'''

-- ==== Sys2Proof/Machine/Remote.lean ====
section
/-!
DEFINITION. Remote operations: how the owner serves requests (R282 to R288, R308, R347, R383), how responses end them, and the
REMOTE task (R289 to R291, R301).
-/

namespace Sys2Proof.Machine

/-! ### The owner's checks (R23, R283) -/

/-- The status of a request's range at its owner: R23 in its order, and one window that holds the whole range and has the
remote bit; never BOUND. -/
def State.ownerStatus (s : State) (job a n : Nat) (read write : Bool) : Nat :=
  if 4 ≤ addrSpace a then stFORMAT
  else if !s.nodeExists (addrNode a) || !decide (s.node? = some (addrNode a)) || !s.offsetValid a ||
      (decide (addrSpace a = 3) && write) then stACCESS
  else failIf (!(s.windowsAt job a read write true).any (fun w => decide (addrOff a + n ≤ w.base + w.length))) stACCESS

/-- A response with data. -/
def State.answer (s : State) (k : Packet) (data : List Byte) (map arg0 : Nat) : Packet :=
  { s.responseTo k stOK with length := data.length, poisonMap := map, arg0 := arg0, payload := data }

/-- The target formats of NM_ACC (R285). -/
def nmFormats : List Nat := [fmtFP32, fmtBF16, fmtFP16, fmtE4M3, fmtE5M2, fmtINT8]

/-- Bytes of one element of an NM_ACC target. -/
def nmSize (fmt : Nat) : Nat := fmtBits fmt / 8

/-! ### Serving (R282 to R288) -/

/-- PUT: the data is written with its poison. -/
def State.servePut (s : State) (k : Packet) : State × Nat :=
  let st := s.ownerStatus k.jobId k.addr k.length false true
  if st = stOK then (s.storePayload k.addr (sliceBytes k.payload 0 k.length) k.poisonMap, stOK) else (s, st)

/-- GET: the data with its poison map. -/
def State.serveGet (s : State) (k : Packet) : Packet :=
  let st := s.ownerStatus k.jobId k.addr k.length true false
  if st = stOK then s.answer k (s.readAddr k.addr k.length) (s.poisonMapOf k.addr k.length) 0 else s.responseTo k st

/-- One LIST_RESP: rows of a list from index first on, at the stride; a row that fails gives the packet its status and no
payload (R283). -/
def State.listPacket (s : State) (k : Packet) (rowBytes stride first : Nat) (rows : List Nat) : Packet :=
  let at_ := fun off => globalAddr (s.node?.getD 0) 0 off
  let st := firstFailure (rows.map (fun off => s.ownerStatus k.jobId (at_ off) rowBytes true false))
  let place := first + rows.length * 65536
  if st ≠ stOK then { s.responseTo k st with arg0 := place }
  else
    let data := rows.flatMap (fun off => sliceBytes (s.readAddr (at_ off) rowBytes) 0 stride)
    let map := sumNat (rows.zipIdx.map (fun r => s.poisonMapOf (at_ r.1) rowBytes * 2 ^ (stride / 64 * r.2)))
    s.answer k data map place

/-- LIST_GET: its rows in list order, as many per packet as fit (R282). -/
def State.serveList (s : State) (k : Packet) : List Packet :=
  let rowBytes := bits k.arg0 15 0
  let stride := roundUp rowBytes 64
  if rowBytes = 0 ∨ 4096 < rowBytes ∨ k.length % 8 ≠ 0 ∨ 4096 < k.length then [s.responseTo k stFORMAT]
  else
    let per := 4096 / stride
    let rows := (List.range (k.length / 8)).map (fun i => bits (fieldLe k.payload (8 * i) 8) 44 0)
    if rows.isEmpty then [s.answer k [] 0 0]
    else (chunks per rows).zipIdx.map (fun c => s.listPacket k rowBytes stride (c.2 * per) c.1)

/-- NM_ACC: each target element is added exactly to its FP32 value and rounded, stochastically but for FP32; poison of the
target stays and poisoned values poison their targets, and the operation answers POISON where it consumed any (R285, R344,
R345). -/
def State.serveNmAcc (s : State) (k : Packet) : State × Nat :=
  let size := nmSize k.fmt
  let n := k.length / 4
  if !nmFormats.contains k.fmt || decide (k.length % 4 ≠ 0) then (s, stFORMAT)
  else
    let st := s.ownerStatus k.jobId k.addr (n * size) true true
    if st ≠ stOK then (s, st)
    else
      let key := s.key k.addr
      let targets := decodeElems k.fmt (s.mem.readN key (n * size)) n
      let values := decodeElems fmtFP32 (sliceBytes k.payload 0 k.length) n
      let sums := (targets.zip values).map (fun p => p.1.add p.2)
      let idx := fun i => (addrOff k.addr / size + i) % 2 ^ 48
      let mode := if k.fmt = fmtFP32 then Rounding.rne
        else .sr ((List.range n).map (fun i => srBits (s.seed k.jobId) (idx i) (bits k.arg0 31 0) (bits k.arg0 63 32)))
      let (codes, tele) := convertList k.fmt mode sums
      let old := (blocksOf key (n * size)).filter (s.mem.poison.contains ·)
      let new := (List.range n).filter (fun j => bit k.poisonMap (4 * j / 64))
      ((s.memOps ([.write key (packElems k.fmt codes)] ++ old.map (fun b => .poison (b * 64) 64) ++
          new.map (fun j => .poison (key + j * size) size))).bumps (teleBumps k.fmt tele),
        if old = [] ∧ new = [] then stOK else stPOISON)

'''

● What you need to do
Copy out precisely the lines from the line with "let place := first + rows.length * 65536" to the line with "poison of the" in the material above, including those two lines and omitting all the rest.

● Answer to the problem
  let place := first + rows.length * 65536
  if st ≠ stOK then { s.responseTo k st with arg0 := place }
  else
    let data := rows.flatMap (fun off => sliceBytes (s.readAddr (at_ off) rowBytes) 0 stride)
    let map := sumNat (rows.zipIdx.map (fun r => s.poisonMapOf (at_ r.1) rowBytes * 2 ^ (stride / 64 * r.2)))
    s.answer k data map place

/-- LIST_GET: its rows in list order, as many per packet as fit (R282). -/
def State.serveList (s : State) (k : Packet) : List Packet :=
  let rowBytes := bits k.arg0 15 0
  let stride := roundUp rowBytes 64
  if rowBytes = 0 ∨ 4096 < rowBytes ∨ k.length % 8 ≠ 0 ∨ 4096 < k.length then [s.responseTo k stFORMAT]
  else
    let per := 4096 / stride
    let rows := (List.range (k.length / 8)).map (fun i => bits (fieldLe k.payload (8 * i) 8) 44 0)
    if rows.isEmpty then [s.answer k [] 0 0]
    else (chunks per rows).zipIdx.map (fun c => s.listPacket k rowBytes stride (c.2 * per) c.1)

/-- NM_ACC: each target element is added exactly to its FP32 value and rounded, stochastically but for FP32; poison of the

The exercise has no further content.